Material for this task:
theorem State.issueBuffered_leaves (s : State) (c : Conc) :
    (∃ rows, s.ConcMoves (s.issueBuffered c []) c { s.conc c with mc := { (s.conc c).mc with buffered := [], openRows := rows } }) ∧
      s.FieldsBut (onPage (pgDRAM c) wbufFields) (s.issueBuffered c []) := by
  have opened (l : List Nat) (w : List (Bool × Nat)) (a : State) : a.PagesOpened (a.each l fun a i =>
      a.bufferedUnit c (w.getD i (false, 0)).1 (w.getD i (false, 0)).2 i (Reads.at_ [] i)) c :=
    State.each_keeps (P := fun t => a.PagesOpened t c) (fun t i _ h => h.trans ⟨_, rfl⟩) (.refl a c)
  obtain ⟨rows, eq⟩ := opened (List.range (s.conc c).mc.buffered.length) (s.conc c).mc.buffered
    (s.setMc c { (s.conc c).mc with buffered := [] })
  have issued : s.issueBuffered c [] = (State.setMc (s.setMc c { (s.conc c).mc with buffered := [] }) c
      { ((s.setMc c { (s.conc c).mc with buffered := [] }).conc c).mc with openRows := rows }).showWbuf c := by
    rw [← eq]
    rfl
  obtain ⟨conc, fields⟩ := State.showWbuf_leaves (State.setMc (s.setMc c { (s.conc c).mc with buffered := [] }) c
      { ((s.setMc c { (s.conc c).mc with buffered := [] }).conc c).mc with openRows := rows }) c
  rw [issued]
  refine ⟨⟨rows, State.ConcMoves.then ?_ conc⟩, ((State.fieldsBut_setMc ..).trans (State.fieldsBut_setMc ..)).trans fields⟩
  have emptied := s.concMoves_setMc c { (s.conc c).mc with buffered := [] }
  have moved := (s.setMc c { (s.conc c).mc with buffered := [] }).concMoves_setMc c
    { ((s.setMc c { (s.conc c).mc with buffered := [] }).conc c).mc with openRows := rows }
  rw [emptied.own] at moved
  rw [emptied.own]
  exact emptied.trans moved

/-! ### The change is over (R297) -/

/-- The temperature that is held acts on what is postponed and open alone. -/
theorem State.applyTemp_leaves (s : State) (c : Conc) : s.FieldsBut (onPage (pgDRAM c) heatFields) (s.applyTemp c) ∧
    (∀ i, (s.rd (pgDRAM c) Reg.HDR.EVT_PENDING.off).getLsbD i = true →
      ((s.applyTemp c).rd (pgDRAM c) Reg.HDR.EVT_PENDING.off).getLsbD i = true) ∧
    ∃ m, s.ConcMoves (s.applyTemp c) c { s.conc c with mc := m } ∧
      (m = (s.conc c).mc ∨ m = (s.conc c).mc.cap (s.fld (pgDRAM c) Reg.DRAM.REF_CTRL_HOT_POSTPONE)) := by
  unfold State.applyTemp
  extract_lets temp hot
  split_ifs
  · obtain ⟨turned, fields⟩ := s.turnHot_turned c
    exact ⟨fields, turned.pends, _, turned.conc, .inr rfl⟩
  · obtain ⟨-, -, conc, fields⟩ := s.turnCool_turned c
    refine ⟨fields, fun i pends => ?_, _, .of_conc conc, .inl rfl⟩
    refine State.event_keeps_bit ?_ 2
    rwa [State.putB, State.rd_put_ne (regKey_ne_off (by decide))]
  · exact ⟨.refl s, fun _ => id, _, .refl s c, .inl rfl⟩

/-- A change ends: the point is its target, service resumes with no refresh postponed, and the change is counted. -/
def State.changeEnds (s : State) (c : Conc) : State :=
  let m := (s.conc c).mc
  let s := (s.put (pgDRAM c) Reg.DRAM.STAT_FREQ m.target).putB (pgDRAM c) Reg.DRAM.STAT_CHANGING false
  let s := (s.setMc c { m with postponed := [] }).putB (pgDTRAIN c) Reg.DTRAIN.TRAIN_STAT_BUSY false
  (s.bump (pgDRAM c) Reg.DRAM.FREQ_CNT 0).event (pgDRAM c) 3

/-- The fields that the end of a change writes on the DRAM page. -/
def changeFields : List FieldRef :=
  [Reg.DRAM.STAT_FREQ, Reg.DRAM.STAT_CHANGING, Reg.DRAM.FREQ_CNT, Reg.HDR.COUNTER_OVF, Reg.HDR.EVT_PENDING]

structure State.ChangeEnded (s t : State) (c : Conc) : Prop where
  point : (s.conc c).mc.target < 3 → t.point c = (s.conc c).mc.target
  busy : t.dramBusy c = false
  count : s.below (pgDRAM c) [Reg.DRAM.FREQ_CNT] 1 →
    t.stored (pgDRAM c) Reg.DRAM.FREQ_CNT = s.stored (pgDRAM c) Reg.DRAM.FREQ_CNT + 1
  event : (t.rd (pgDRAM c) Reg.HDR.EVT_PENDING.off).getLsbD 3 = true
  training : t.stored (pgDTRAIN c) Reg.DTRAIN.TRAIN_STAT_BUSY = 0
  conc : s.ConcMoves t c { s.conc c with mc := { (s.conc c).mc with postponed := [] } }
  stamp : t.stamp c = s.stamp c
  fields : s.FieldsBut (onDram c changeFields [Reg.DTRAIN.TRAIN_STAT_BUSY]) t

theorem State.changeEnds_ended (s : State) (c : Conc) : s.ChangeEnded (s.changeEnds c) c := by
  obtain ⟨m, hm⟩ : ∃ m, m = (s.conc c).mc := ⟨_, rfl⟩
  obtain ⟨a, ha⟩ : ∃ a, a = s.put (pgDRAM c) Reg.DRAM.STAT_FREQ m.target := ⟨_, rfl⟩
  obtain ⟨b, hb⟩ : ∃ b, b = (a.putB (pgDRAM c) Reg.DRAM.STAT_CHANGING false).setMc c { m with postponed := [] } := ⟨_, rfl⟩
  obtain ⟨d, hd⟩ : ∃ d, d = b.putB (pgDTRAIN c) Reg.DTRAIN.TRAIN_STAT_BUSY false := ⟨_, rfl⟩
  obtain ⟨e, he⟩ : ∃ e, e = d.bump (pgDRAM c) Reg.DRAM.FREQ_CNT 0 := ⟨_, rfl⟩
  obtain ⟨t, ht⟩ : ∃ t, t = e.event (pgDRAM c) 3 := ⟨_, rfl⟩
  have eq : s.changeEnds c = t := by rw [ht, he, hd, hb, ha, hm]; rfl
  have first : s.FieldsBut (onPage (pgDRAM c) [Reg.DRAM.STAT_FREQ]) a := ha ▸ State.fieldsBut_put .mem ..
  have second : a.FieldsBut (onPage (pgDRAM c) [Reg.DRAM.STAT_CHANGING]) b :=
    hb ▸ (State.fieldsBut_putB .mem ..).trans (State.fieldsBut_setMc ..)
  have third : b.FieldsBut (onPage (pgDTRAIN c) [Reg.DTRAIN.TRAIN_STAT_BUSY]) d := hd ▸ State.fieldsBut_putB .mem ..
  have fourth : d.FieldsBut (onPage (pgDRAM c) [Reg.DRAM.FREQ_CNT, Reg.HDR.COUNTER_OVF]) e := he ▸ State.fieldsBut_bump .mem .mem ..
  have fifth : e.FieldsBut (onPage (pgDRAM c) [Reg.HDR.EVT_PENDING]) t := ht ▸ State.fieldsBut_event .mem ..
  have page := pgDRAM_ne_pgDTRAIN c
  have fields : s.FieldsBut (onDram c changeFields [Reg.DTRAIN.TRAIN_STAT_BUSY]) t :=
    ((((first.mono fun x h => .inl (onPage.sub (by decide) x h)).trans (second.mono fun x h => .inl (onPage.sub (by decide) x h))).trans
      (third.mono fun _ => .inr)).trans (fourth.mono fun x h => .inl (onPage.sub (by decide) x h))).trans
      (fifth.mono fun x h => .inl (onPage.sub (by decide) x h))
  have moved : s.ConcMoves t c { s.conc c with mc := { (s.conc c).mc with postponed := [] } } := by
    have start (x : Conc) : (a.putB (pgDRAM c) Reg.DRAM.STAT_CHANGING false).conc x = s.conc x := by rw [ha]; simp
    have set := (a.putB (pgDRAM c) Reg.DRAM.STAT_CHANGING false).concMoves_setMc c { m with postponed := [] }
    rw [start, ← hb, hm] at set
    refine State.ConcMoves.then ⟨set.own, set.other.trans (start _)⟩ fun x => ?_
    rw [ht, he, hd]
    simp
  have now : t.now = s.now := by
    rw [ht, he, hd, hb, ha]
    simp [State.setMc]
  rw [eq]
  refine ⟨fun small => ?_, ?_, fun below => ?_, ?_, ?_, moved, ?_, fields⟩
  · rw [State.point, fifth.own.stored, fourth.own.stored, (third.far page).stored, second.own.stored, ha, hm]
    exact (State.stored_put_same (f := Reg.DRAM.STAT_FREQ) (by decide) (by decide) ..).trans (Nat.mod_eq_of_lt (by
      show _ < 2 ^ 2
      omega))
  · rw [State.dramBusy, fifth.own.flag, fourth.own.flag, (third.far page).flag, hb]
    refine ((State.fieldsBut_setMc (F := fun _ => False) ..).field _ _ (by decide) nofun).flag.trans ?_
    exact State.flag_putB_same (f := Reg.DRAM.STAT_CHANGING) (by decide) (by decide) ..
  · rw [fifth.own.stored, he]
    exact below.bumped ((third.far page).stored.trans (second.own.stored.trans first.own.stored)) ⟨rfl, rfl⟩ 0
  · rw [ht]
    exact State.event_pends (by decide) ..
  · rw [(fifth.far page.symm).stored, (fourth.far page.symm).stored, hd]
    exact State.stored_putB_same (f := Reg.DTRAIN.TRAIN_STAT_BUSY) (by decide) (by decide) ..
  · rw [State.stamp, State.stamp, now, (fields.dram (g := Reg.DRAM.TEMP_TEMP)).stored]

/-- A timing set is read from DTRAIN alone. -/
theorem State.timingSet_congr (h : ∀ o, 0x100 ≤ o → o < 0x1C0 → s.SameReg t (pgDTRAIN c) o) (p : Nat) :
    t.timingSet c p = s.timingSet c p := by
  refine List.map_congr_left fun i hi => (h _ ?_ ?_).2 <;>
  · have := List.mem_range.1 hi
    unfold tsetReg
    split_ifs <;> simp only [FieldRef.nth, Reg.DTRAIN.TSET_F0, Reg.DTRAIN.TSET_F1, Reg.DTRAIN.TSET_F2] <;> omega

theorem State.freqChangeDone_eq (busy : s.dramBusy c = true) (frozen : s.dramFrozen c = false) :
    s.freqChangeDone c [] = (((((s.changeEnds c).trainAll c (s.conc c).mc.target).issueBuffered c []).applyTemp c).pinPoint c) :=
  if_pos (by simp [busy, frozen])

/-- What the training of all channels, the writes that waited, the temperature and a point that is not pinned leave, once a change is
over. -/
structure State.ServiceResumed (s t : State) (c : Conc) (p : Nat) : Prop where
  dram : ∀ g : FieldRef, g.fits = true → (∀ f ∈ wbufFields ++ heatFields, bitsApart f g = true) → s.SameField t (pgDRAM c) g
  pends : ∀ i, (s.rd (pgDRAM c) Reg.HDR.EVT_PENDING.off).getLsbD i = true → (t.rd (pgDRAM c) Reg.HDR.EVT_PENDING.off).getLsbD i = true
  timing : (t.conc c).mc.timing = s.timingSet c p
  postponed : (s.conc c).mc.postponed = [] → (t.conc c).mc.postponed = []
  buffered : (t.conc c).mc.buffered = []
  training : t.stored (pgDTRAIN c) Reg.DTRAIN.TRAIN_STAT_BUSY = s.stored (pgDTRAIN c) Reg.DTRAIN.TRAIN_STAT_BUSY
  count : s.stored (pgDTRAIN c) Reg.DTRAIN.TRAIN_CNT + 16 < 2 ^ 32 →
    t.stored (pgDTRAIN c) Reg.DTRAIN.TRAIN_CNT = s.stored (pgDTRAIN c) Reg.DTRAIN.TRAIN_CNT + (s.conc c).allLive.length
  done : ∀ k ∈ (s.conc c).allLive, (t.flag (pgDTRAIN c) (Reg.DTRAIN.CH_TRAIN_DEGRADED.nth k) = true ∨
    (mapFind (p * 16 + k) (t.conc c).mc.settings).isSome = true) ∧ mapFind k (t.conc c).mc.trained = some (s.stamp c)
  other : t.conc c.other = s.conc c.other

Exercise requirements:
Reproduce exactly the lines above from the line with "have set := (a.putB" to the line with "unfold tsetReg", including both, and add nothing.

Written answer:
    have set := (a.putB (pgDRAM c) Reg.DRAM.STAT_CHANGING false).concMoves_setMc c { m with postponed := [] }
    rw [start, ← hb, hm] at set
    refine State.ConcMoves.then ⟨set.own, set.other.trans (start _)⟩ fun x => ?_
    rw [ht, he, hd]
    simp
  have now : t.now = s.now := by
    rw [ht, he, hd, hb, ha]
    simp [State.setMc]
  rw [eq]
  refine ⟨fun small => ?_, ?_, fun below => ?_, ?_, ?_, moved, ?_, fields⟩
  · rw [State.point, fifth.own.stored, fourth.own.stored, (third.far page).stored, second.own.stored, ha, hm]
    exact (State.stored_put_same (f := Reg.DRAM.STAT_FREQ) (by decide) (by decide) ..).trans (Nat.mod_eq_of_lt (by
      show _ < 2 ^ 2
      omega))
  · rw [State.dramBusy, fifth.own.flag, fourth.own.flag, (third.far page).flag, hb]
    refine ((State.fieldsBut_setMc (F := fun _ => False) ..).field _ _ (by decide) nofun).flag.trans ?_
    exact State.flag_putB_same (f := Reg.DRAM.STAT_CHANGING) (by decide) (by decide) ..
  · rw [fifth.own.stored, he]
    exact below.bumped ((third.far page).stored.trans (second.own.stored.trans first.own.stored)) ⟨rfl, rfl⟩ 0
  · rw [ht]
    exact State.event_pends (by decide) ..
  · rw [(fifth.far page.symm).stored, (fourth.far page.symm).stored, hd]
    exact State.stored_putB_same (f := Reg.DTRAIN.TRAIN_STAT_BUSY) (by decide) (by decide) ..
  · rw [State.stamp, State.stamp, now, (fields.dram (g := Reg.DRAM.TEMP_TEMP)).stored]

/-- A timing set is read from DTRAIN alone. -/
theorem State.timingSet_congr (h : ∀ o, 0x100 ≤ o → o < 0x1C0 → s.SameReg t (pgDTRAIN c) o) (p : Nat) :
    t.timingSet c p = s.timingSet c p := by
  refine List.map_congr_left fun i hi => (h _ ?_ ?_).2 <;>
  · have := List.mem_range.1 hi
    unfold tsetReg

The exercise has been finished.